Later on, just before he rails against the directors in an interview moment, he flips out about their inability to properly shoot him while he’s presenting his photographs. Early in the film, Hopper was far more open, far less condescending. Maybe I just gave up on him when he started justifying Charles Manson to the bunny.

As for Hopper as a filmmaker, what does American Dreamer reveal? He compares himself to Orson Welles, not Robert Wise. His filmmaking objective is not narrative but revolution; at least, he wants the viewer (and his entourage) to believe its revolution. He’s convincing, in no small part to Carson and Schiller. Even though he’s openly hostile to them by the end, he’s still the hero.

The folk soundtrack is also amusing. It’s okay enough, especially at the beginning, but these are folk anthems to the glory of Dennis Hopper, presumably added in post-production. The American Dreamer is a strange example of egomania, which is really too bad, because the stuff Carson and Schiller capture of Hopper editing the film–he’s focused, angry, irritable–is striking. Even the most honest-looking cinéma vérité is still cinema.

Especially in the second half, when someone clearly thought they needed to spice up the movie with a dozen girls there to fulfill Hopper’s fantasy of a sleepover.

2/4★★

CREDITS

Directed by Lawrence Schiller and L.M. Kit Carson; written by Dennis Hopper, Carson and Schiller; edited by Warren E. Leighton and Schiller; produced by Schiller; released by EYR.


Black Widow (1987, Bob Rafelson)

Black Widow is an odd film. Ronald Bass’s script starts being about Debra Winger as a Justice Department analyst who can’t get her male colleagues to take her seriously when she discovers a woman (Theresa Russell) killing her rich husbands. The film never discusses Russell’s motive, though one can assume they’re awful guys since every guy in Black Widow is a sexist jerk. Even the nicer guys are still sexist jerks. Or at least mild perverts.

Rafelson and Bass juxtapose all Winger’s opposition with Russell seducing a new husband–Nicol Williamson. Williamson’s fantastic, by the way; easily the best performance in the film.

But then once Russell discovers Winger is after her, the movie moves to Hawaii where the two women have a bonding movie together. They see the sights, have some vaguely homoerotic scenes together. The trip to Hawaii doesn’t serve the film at all, just the cast and crew who got a paid vacation.

And in Hawaii, Winger falls for this perfect Indochinese millionaire, played by Sami Frey (who looks way too young to be the older gentleman he’s portraying). He’s a great guy though, nothing like the pigs she encountered earlier. Must be the accent.
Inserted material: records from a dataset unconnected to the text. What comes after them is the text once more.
/-- The oldest matrix instruction, a MOP, completes (R54): its status and flags show. -/
def execMopComplete (c : Fin 1024) (s : State) : Host.Outcome State Fault Refusal :=
  runDev (coreDom c) (fun d => d.retire c 0 fun x => !x.drain) s

/-! ### MDRN -/

/-- The output format of a drain (R133): a float or a signed integer of some bits. -/
inductive OutFmt where
  | f (x : FFmt)
  | i (w : Nat)
  deriving DecidableEq, Repr

def OutFmt.ofCode : Nat → OutFmt
  | 0 => .f .fp32 | 1 => .f .bf16 | 2 => .f .fp16 | 3 => .f .e4m3 | 4 => .f .e5m2 | 5 => .i 32 | 6 => .i 16 | _ => .i 8

/-- Bytes of one output element. -/
def OutFmt.bytes : OutFmt → Nat
  | .f x => x.width / 8
  | .i w => w / 8

/-- A bank with a float tag. -/
def Tag.isFloat (t : Tag) : Bool := t.float.isSome

/-- A bank with an integer tag. -/
def Tag.isInt : Tag → Bool
  | .int32 | .int16 => true
  | _ => false

/-- The drain outputs permitted for a tag (R71). -/
def outAllowed (t : Tag) (o : OutFmt) : Bool :=
  match o with
  | .f .fp32 => t.isFloat || t.isInt
  | .f _ => t.isFloat
  | .i _ => t.isInt

/-- The parameters of an MDRN, read at issue. -/
structure DrnArgs where
  mode : Nat
  out : OutFmt
  bank : Bool
  sat : Bool
  sr : Bool
  d : Nat
  drow : Nat
  scale : Nat
  idx : Nat
  deriving DecidableEq, Repr

def Core.drnArgs (k : Core) (w : Word) : DrnArgs :=
  { mode := Op.mode w, out := OutFmt.ofCode (Op.outFmt w), bank := Op.drnBank w, sat := Op.drnSat w, sr := Op.drnSr w
    d := bits (k.reg (Op.rdst w)).toNat 0 48, drow := bits (k.reg (Op.rdrow w)).toNat 0 32
    scale := (k.reg (Op.rscl w)).toNat, idx := Op.idxBase w }

/-- The rules of R133 on the fields that a mode uses and leaves zero. -/
def drnFieldsOk (w : Word) : Bool :=
  let plain := !Op.drnSat w && !Op.drnSr w && Op.rdrow w = 0 && Op.rscl w = 0
  match Op.mode w with
  | 0 => Op.idxBase w = 0
  | 1 | 2 | 3 => plain && Op.idxBase w = 0
  | _ => plain && Op.outFmt w = 0

/-- The rest of the checks of R59, R70 to R72 and R133, for a bank with tag `t`. -/
def DrnArgs.ok (m : DrnArgs) (c : Nat) (t : Tag) : Bool :=
  match m.mode with
  | 0 =>
    outAllowed t m.out && (if t.isFloat then decide (m.scale < 2 ^ 32) else decide (m.scale < 32)) && m.drow % 16 = 0 &&
    decide (128 * m.out.bytes ≤ m.drow) && (List.range 32).all fun i => inOwn c (m.d + i * m.drow) (128 * m.out.bytes)
  | 1 | 2 | 3 =>
    (t = .fp32 && m.out = .f .fp32 || t = .int32 && m.out = .i 32) && inBobbin c m.d (32 * 512)
  | _ => (t.isFloat || t.isInt) && decide (m.idx + 127 ≤ 65535) && inOwn c m.d 256

/-- An integer shifted right by `n` with the shifted-out bits rounded to nearest even (R71). -/
def shiftRound (x : Int) (n : Nat) : Int := roundInt (x < 0) x.natAbs (-(n : Int))

/-- One element of a STORE drain: its code, the flags OVF and INT_SAT, and the generator after it (R66, R67, R71). With SR set the generator advances for the
elements that round stochastically, BF16 and FP16, and for no other. Log entry notes/assumptions/51.md (DESIGN CHOICE). -/
def DrnArgs.element (m : DrnArgs) (t : Tag) (v gen : Nat) : Nat × Bool × Bool × Nat :=
  match t.float, m.out with
  | some f, .f o =>
    let x := (FV.decode f v).mul (FV.decode .fp32 m.scale)
    if m.sr && (o = .bf16 || o = .fp16) then
      let gen := srAdvance gen
      let n := narrow o m.sat (some (srDraw gen)) x
      (n.code, n.ovf, false, gen)
    else
      let n := narrow o m.sat none x
      (n.code, n.ovf, false, gen)
  | none, .f o => ((narrow o m.sat none (FV.ofInt (shiftRound (signed 32 v) m.scale))).code, false, false, gen)
  | _, .i wd =>
    let (x, s) := satInt wd (shiftRound (signed 32 v) m.scale)
    (field wd x, false, s, gen)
Rafelson’s direction is acceptable. Good photography from Conrad L. Hall, truly great editing from John Bloom.

Both Russell and Winger give fine technical performances, but they can’t overcome the script. Terry O’Quinn, D.W. Moffett and Diane Ladd excel in small parts.

Black Widow‘s tedious and shockingly predictable. It’s downhill from the start.

0/4ⓏⒺⓇⓄ

CREDITS

Directed by Bob Rafelson; written by Ronald Bass; director of photography, Conrad L. Hall; edited by John Bloom; music by Michael Small; production designer, Gene Callahan; produced by Harold Schneider; released by 20th Century Fox.

Starring Debra Winger (Alexandra), Theresa Russell (Catharine), Sami Frey (Paul), Dennis Hopper (Ben), Nicol Williamson (William), Terry O’Quinn (Bruce), Lois Smith (Sara), D.W. Moffett (Michael), Leo Rossi (Detective Ricci), Mary Woronov (Shelley), Rutanya Alda (Irene), James Hong (Shin) and Diane Ladd (Etta).


My Science Project (1985, Jonathan R. Betuel)

It’s hard to say what’s worse in My Science Project, Beutel’s lame characters or his direction of the actors playing those roles. And I’m not counting Dennis Hopper, who plays an ex-hippie in the picture. While Hopper certainly has a poorly written character and Beutel’s direction of him is bad… it was Hopper’s decision to play a caricature of himself. I’ll give Beutel a pass for that one.

But Fisher Stevens (as a television trivia obsessed Brooklyn “greaseball”), Raphael Sbarge (an overweight–the padding is visible–nerd) and Richard Masur (a cowboy detective)? Beutel doesn’t just have dumb ideas, he’s also incapable of executing them.

Science Project also suffers from a lack of plot. High school senior John Stockwell discovers an alien gadget and complications ensue, including a time warp with future mutants, a surprisingly competent dinosaur and a damsel in distress. But there’s no drama to the plot. Beutel just throws in things he’d seen in other movies and relies on Fisher’s bad jokes to make the film palatable.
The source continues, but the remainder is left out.